Propaganda pemerintah ini berbahaya bagi kesehatan publik karena persepsi masyarakat terhadap bahaya COVID-19 menurun dan cenderung menyepelekan. Sehingga, kata dia, tidak heran jika kasus harian saat ini selalu di atas 4.000 kasus.
Oleh karena itu ia meminta “pemerintah tidak usah mengada-ada mengambil data setengah-setengah.” “Lihat secara keseluruhan. Pemerintah harus objektif dalam situasi ini. Jangan hanya karena ingin mengembalikan kepercayaan pasar kemudian membuat ilusi-ilusi itu,” kata Bigwanto.

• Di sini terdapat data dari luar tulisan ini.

-- ==== Sys2Proof/Machine/FrameLock.lean ====
section
/-! DEFINITION. The commands of the frame lock loop and of timecode (02 2.1, 2.2). -/

namespace Sys2Proof.Machine

/-- GENLOCK_PULSE (R37): a pulse is used while the source is GENLOCK. -/
def execGenlockPulse (t : Time) (s : State) : Host.Outcome State Fault Refusal :=
  let s1 := advance s t
  .next (if s1.frm.running ∧ source s1 = 1 then usePulse s1 t else s1)

/-- The window of the edge that came last has passed without a pulse and has not been counted. -/
def windowMissed (s : State) : Bool :=
  s.frm.lock.missed != some s.frm.last && match s.frm.lock.window with
    | some w => decide (w < s.frm.last)
    | none => true

/-- GENLOCK_PULSE_MISSING (R37): one more expected window, that of the edge that came last, ends without a pulse. Windows are expected from
the first lock on (DEDUCED, log entry 19). -/
def execGenlockPulseMissing (s : State) : Host.Outcome State Fault Refusal :=
  let l := s.frm.lock
  .next (if s.frm.running ∧ (source s = 1 ∨ source s = 2) ∧ l.everLocked ∧ l.state ≠ .holdover ∧ windowMissed s then
      { s with frm := { s.frm with lock := { l with missing := l.missing + 1, missed := some s.frm.last } } }
    else s)

/-- GENLOCK_LOST (R37): after four consecutive missing pulses the loop is in HOLDOVER. -/
def execGenlockLost (s : State) : Host.Outcome State Fault Refusal :=
  let l := s.frm.lock
  .next (if l.state ≠ .holdover ∧ 4 ≤ l.missing then
      logEv { s with frm := { s.frm with lock := { l with state := .holdover, good := 0, steer := 0, lengthen := 0 } } } 0x0102
        (s.cfg.v frmSource) 0 0
    else s)

/-- WCLK_PULSE (R37, R39): a rising edge of WCLK; every FRM_WCLK_DIV-th since acquisition began is a reference pulse. -/
def execWclkPulse (t : Time) (s : State) : Host.Outcome State Fault Refusal :=
  let s1 := advance s t
  .next (if s1.frm.running ∧ source s1 = 2 then
      let n := s1.frm.lock.wclk + 1
      if s1.cfg.v frmWclkDiv ≤ n then usePulse { s1 with frm := { s1.frm with lock := { s1.frm.lock with wclk := 0 } } } t
      else { s1 with frm := { s1.frm with lock := { s1.frm.lock with wclk := n } } }
    else s1)

/-- LTC frames from the last valid word to one that starts `d` later: by the frame digits where both carry one second, else by the period
measured before, and otherwise one (R41, R42; DESIGN CHOICE, log entry 14). -/
def ltcGone (l : Ltc) (d code : Nat) : Nat :=
  if l.code / 256 = code / 256 ∧ bcd (l.code % 256) < bcd (code % 256) then bcd (code % 256) - bcd (l.code % 256)
  else if l.period = 0 then 1
  else max 1 ((2 * d + l.period) / (2 * l.period))

/-- LTC_WORD (R41): a valid word that started at `t`; decoding resumes and VALID is set again (R42). -/
def execLtcWord (t : Time) (timecode : BitVec 32) (drop : Bool) (s : State) : Host.Outcome State Fault Refusal :=
  let s1 := advance s t
  let l := s1.frm.ltc
  .next { s1 with frm := { s1.frm with ltc := { l with
    start := some t
    code := timecode.toNat
    drop := drop
    period := match l.start with
      | some u => if l.counting ∨ t ≤ u then l.period else (t - u) / ltcGone l (t - u) timecode.toNat
      | none => l.period
    counting := false
    counted := 0
    lost := false
    sub := 0 } } }

/-- Edges that lie at or after an instant. -/
def edgesSince (s : State) (t : Time) : Nat :=
  if s.frm.begun then ((s.frm.last :: s.frm.past.map (·.2)).filter fun e => decide (t ≤ e)).length else 0

/-- LTC_WORD_MISSING (R42): eight LTC frame periods without a valid word; labels go on by counting, SUBIDX with the edges of the LTC frame
counted. -/
def execLtcWordMissing (t : Time) (s : State) : Host.Outcome State Fault Refusal :=
  let s1 := advance s t
  let l := s1.frm.ltc
  .next (match l.start with
    | some u =>
      if l.period ≠ 0 ∧ u + 8 * l.period ≤ t ∧ l.counting = false then
        let n := (t - u) / l.period
        { s1 with frm := { s1.frm with ltc := { l with counting := true, counted := n, sub := edgesSince s1 (u + n * l.period) } } }
      else s1
    | none => s1)

/-- LTC_LOST (R42): after 25 counted LTC frames the valid bit of FRM_TC is cleared. They are counted from the last valid word (DESIGN CHOICE,
log entry 14). -/
def execLtcLost (s : State) : Host.Outcome State Fault Refusal :=
  let l := s.frm.ltc
  .next (if l.counting ∧ 25 ≤ l.counted ∧ l.lost = false then
      logEv { s with frm := { s.frm with ltc := { l with lost := true, tc := putBit l.tc 63 false } } } 0x0104 0 0 0
    else s)

end Sys2Proof.Machine
end

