-- ==== Sys2Proof/Machine/Dispatch.lean ====
section
/-! DEFINITION. Which meaning a command has: one arm per constructor of `Instr`, each a direct call. -/

namespace Sys2Proof.Machine
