/-- An EDGE message places the next edge, misses bring holdover, and slips and commits reach every node. EDGE_RECEIVED on a member whose
edges run, for its next frame and not yet held, places that edge at E + ô with ô moved by at most 500 ns towards o, keeps it, and with
HOLDOVER notes the detached section; one with a bad CRC is only counted. EDGE_HOLDOVER after four misses detaches the member.
SLIP_RECEIVED makes the named frame slip, counts it and keeps the token. COMMIT_RECEIVED commits a staged transaction at E(j) while its
latch has not passed, and discards it afterwards. (R351, R353, R360, R49, R51) -/
def Obligations.MembersFollowTheEdgesOfTheStack : Prop :=
  (∀ (s : State) (k : Nat) (e : Time) (b : Bool), hearsEdges s = true → s.frm.running = true → k = nextNum s →
      SMap.get none s.stk.edges k = none → ∃ t, exec (.edgeReceived k e b true) s = .next t
        ∧ t.frm.next = max (s.frm.last + 1) ((e : Int) + stepHat s).toNat ∧ t.stk.oHat = some (stepHat s)
        ∧ SMap.get none t.stk.edges k = some e ∧ (b = true → t.stk.detached = true) ∧ ChangesOnly [.frm, .stk, .log, .out] s t)
  ∧ (∀ (s : State) (k : Nat) (e : Time) (b : Bool), exec (.edgeReceived k e b false) s = .next (casCount s (timePort s) 3 1))
  ∧ (∀ (s : State) (h : Int), s.stk.oHat = some h → stepHat s - h ≤ (500 * ns : Nat) ∧ h - stepHat s ≤ (500 * ns : Nat)
      ∧ ((s.stk.o - h).natAbs ≤ 500 * ns → stepHat s = s.stk.o))
  ∧ (∀ s : State, hearsEdges s = true → 4 ≤ s.stk.missed → s.stk.detached = false → ∃ t, exec .edgeHoldover s = .next t
      ∧ t.stk = { s.stk with detached := true } ∧ (s.tim.disc ≠ .free → t.tim.disc = .holdover) ∧ ChangesOnly [.tim, .stk, .log] s t)
  ∧ (∀ (s : State) (p k n : Nat) (f : Frame), s.dev.stackEn = true → p < 2 → frameOf s k = some f → f.stage ≠ .slipped →
      f.stage ≠ .idle → ∃ t g, exec (.slipReceived p k n) s = .next t ∧ frameOf t k = some g ∧ g.stage = .slipped
        ∧ t.frm.slips = sat32 s.frm.slips 1 ∧ ChangesOnly [.frm, .stk, .log, .out] s t)
  ∧ ∀ (s : State) (i n j : Nat) (x : AccTxn), isMember s = true → s.stk.staged.find? (·.id = i) = some x →
      (∀ y ∈ x.items, y.op ≠ 0x62) → ∃ t, exec (.commitReceived i n j) s = .next t ∧ x ∉ t.stk.staged
        ∧ (nextLatch s ≤ j → { x with frame := j, ordered := true } ∈ t.ox.accepted) ∧ (j < nextLatch s → t.ox = s.ox)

Satu upaya paling menonjol dari pemerintah untuk menekan Corona adalah menunjuk Menteri Koordinator Bidang Kemaritiman dan Investasi Luhut Binsar Panjaitan mengurusi 10 provinsi. Luhut diberikan tiga target utama: “penurunan penambahan kasus harian; peningkatan angka kesembuhan; menurunkan angka kematian,” kata Satgas COVID-19.
Ketika itu Luhut optimistis akan berhasil. “Saya bukan epidemiolog, memang betul, tapi saya dibantu banyak orang pintar... Orang-orang berkualitas membantu saya,” kata Luhut.
Meski begitu, dari data yang ada, hasilnya belum maksimal.